Сын Танаки выздоровел.
«Святой человек! — шептались сельчане. — Повезло нам, вот уж повезло! Хвала Будде Амиде…»
* * *…Наконец— то он был один! Ничьи мысли и чувства больше не наполняли сердце и разум, и первый месяц Мотоеси просто тихо радовался, ощущая себя едва ли не заново родившимся. Потом…
Потом его вновь начали грызть сомнения. Действительно ли он избавился от чужих страстей, сводивших его с ума последние годы? Или остатки все еще гнездятся в подвалах души и затаившийся внутри нопэрапон перебирает их в горсти, как скряга — монеты в сундуке?
Однако с подобными мыслями Мотоеси разделался быстро. Он здесь не затем, чтобы заниматься бесплодным самокопанием; не затем, чтобы предоставлять сомнениям возможность извести себя вконец.
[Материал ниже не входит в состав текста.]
-- ==== Sys2Proof/Tests/Slice0.lean ====
section
/-! SUPPORT. The model's own tests and, for each statement with hypotheses, a state and operands that meet them. The
expected values are those of spec/95_test_vectors.md (the vector is named) or are worked from the rule named. -/

namespace Sys2Proof.Tests

open Sys2Proof.Machine

/-! ## Well-formedness: for each check an ill-formed term it refuses -/

theorem test_wf_refuses_romStraddle_not_past_the_end :
    Instr.wf .reference (.romStraddle ⟨0x00FFFE, .w16, .read⟩) = false := by decide

theorem test_wf_refuses_ramStraddle_other_region :
    Instr.wf .reference (.ramStraddle ⟨0x06FFFF, .w16, .read⟩) = false := by decide

theorem test_wf_refuses_romRd_past_the_end : Instr.wf .reference (.romRd 0x00FFFF .w16) = false := by decide

theorem test_wf_refuses_romWr_outside_rom : Instr.wf .reference (.romWr 0x010000 .w8 0) = false := by decide

theorem test_wf_refuses_ramRd_unmasked_address : Instr.wf .reference (.ramRd 0x01050010 .w8) = false := by decide

theorem test_wf_refuses_ramWr_past_the_end : Instr.wf .reference (.ramWr 0x05FFFE .w32 0) = false := by decide

theorem test_wf_refuses_rtcBadwidth_width_8 :
    Instr.wf .reference (.rtcBadwidth ⟨0x020000, .w8, .read⟩) = false := by decide

theorem test_wf_refuses_rtcWrNormal_outside_window : Instr.wf .reference (.rtcWrNormal 0x030000 0) = false := by decide

theorem test_wf_refuses_rtcRdNormal_outside_window : Instr.wf .reference (.rtcRdNormal 0x01FFFF) = false := by decide

theorem test_wf_refuses_rtcWrSerial_outside_window : Instr.wf .reference (.rtcWrSerial 0x030000 0) = false := by decide

theorem test_wf_refuses_rtcRdSerial_outside_window : Instr.wf .reference (.rtcRdSerial 0x01FFFF) = false := by decide

theorem test_wf_refuses_duartBadwidth_width_8 :
    Instr.wf .reference (.duartBadwidth ⟨0x010000, .w8, .read⟩) = false := by decide

theorem test_wf_refuses_srRd_wrong_channel : Instr.wf .reference (.srRd 0x010001 .B) = false := by decide

theorem test_wf_refuses_rhrRd_wrong_index : Instr.wf .reference (.rhrRd 0x010001 .A) = false := by decide

theorem test_wf_refuses_mrWr_wrong_index : Instr.wf .reference (.mrWr 0x010001 .A 0) = false := by decide

theorem test_wf_refuses_csrWr_wrong_index : Instr.wf .reference (.csrWr 0x010000 .A 0) = false := by decide

theorem test_wf_refuses_crWr_wrong_channel : Instr.wf .reference (.crWr 0x01000A .A 0) = false := by decide

theorem test_wf_refuses_thrWr_wrong_index : Instr.wf .reference (.thrWr 0x010002 .A 0) = false := by decide

theorem test_wf_refuses_acrWr_wrong_index : Instr.wf .reference (.acrWr 0x010005 0) = false := by decide

theorem test_wf_refuses_imrWr_wrong_index : Instr.wf .reference (.imrWr 0x010004 0) = false := by decide

theorem test_wf_refuses_cturWr_wrong_index : Instr.wf .reference (.cturWr 0x010007 0) = false := by decide

theorem test_wf_refuses_ctlrWr_wrong_index : Instr.wf .reference (.ctlrWr 0x010006 0) = false := by decide

theorem test_wf_refuses_ivrWr_wrong_index : Instr.wf .reference (.ivrWr 0x01000D 0) = false := by decide

theorem test_wf_refuses_opcrWr_wrong_index : Instr.wf .reference (.opcrWr 0x01000C 0) = false := by decide

theorem test_wf_refuses_oprSetWr_wrong_index : Instr.wf .reference (.oprSetWr 0x01000F 0) = false := by decide

theorem test_wf_refuses_oprClrWr_wrong_index : Instr.wf .reference (.oprClrWr 0x01000E 0) = false := by decide

theorem test_wf_refuses_duartUnimplRd_described_read :
    Instr.wf .reference (.duartUnimplRd 0x010001) = false := by decide

theorem test_wf_refuses_duartUnimplWr_decoded_write :
    Instr.wf .reference (.duartUnimplWr 0x01000F 0) = false := by decide
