-- ==== Sys2Proof/Machine/Core.lean ====
section
/-! DEFINITION. The machine behind the host's interface. -/

def Sys2Proof.core : Host.Core :=
  { State := Sys2Proof.Machine.State, Fault := Sys2Proof.Machine.Fault,
    Refusal := Sys2Proof.Machine.Refusal, step := Sys2Proof.Machine.step,
    reset := Sys2Proof.Machine.State.reset }
end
Он пришел в эти горы, чтобы здесь, вдали ото всех, посадить проклятый дар нопэрапон на «голодный паек» — и в итоге заставить служить себе, вынудить проявляться со всей силой в нужный момент и в нужном качестве.
Только так он сумеет выполнить задуманное.
Угнездившийся в самой сердцевине нопэрапон жаждет проявиться? Он жаждет чужих страстей и вожделений, чтобы сделать их своими? Отлично! С течением времени сила дара проявляется все сильнее — но здесь, в горах, где рядом нет никого, она, эта сила, просто не сможет найти себе применения.
Вернее, сможет.
Но не так, как раньше.
Мотоеси очень надеялся на это.
Если нельзя стать другим человеком, за неимением такового, то, может быть, у него получится стать скалой? деревом? ручьем?…
Часами просиживал Мотоеси на голой вершине облюбованной им скалы, на краю обрыва, на мшистом склоне под сенью изломанной ветрами вековой сосны.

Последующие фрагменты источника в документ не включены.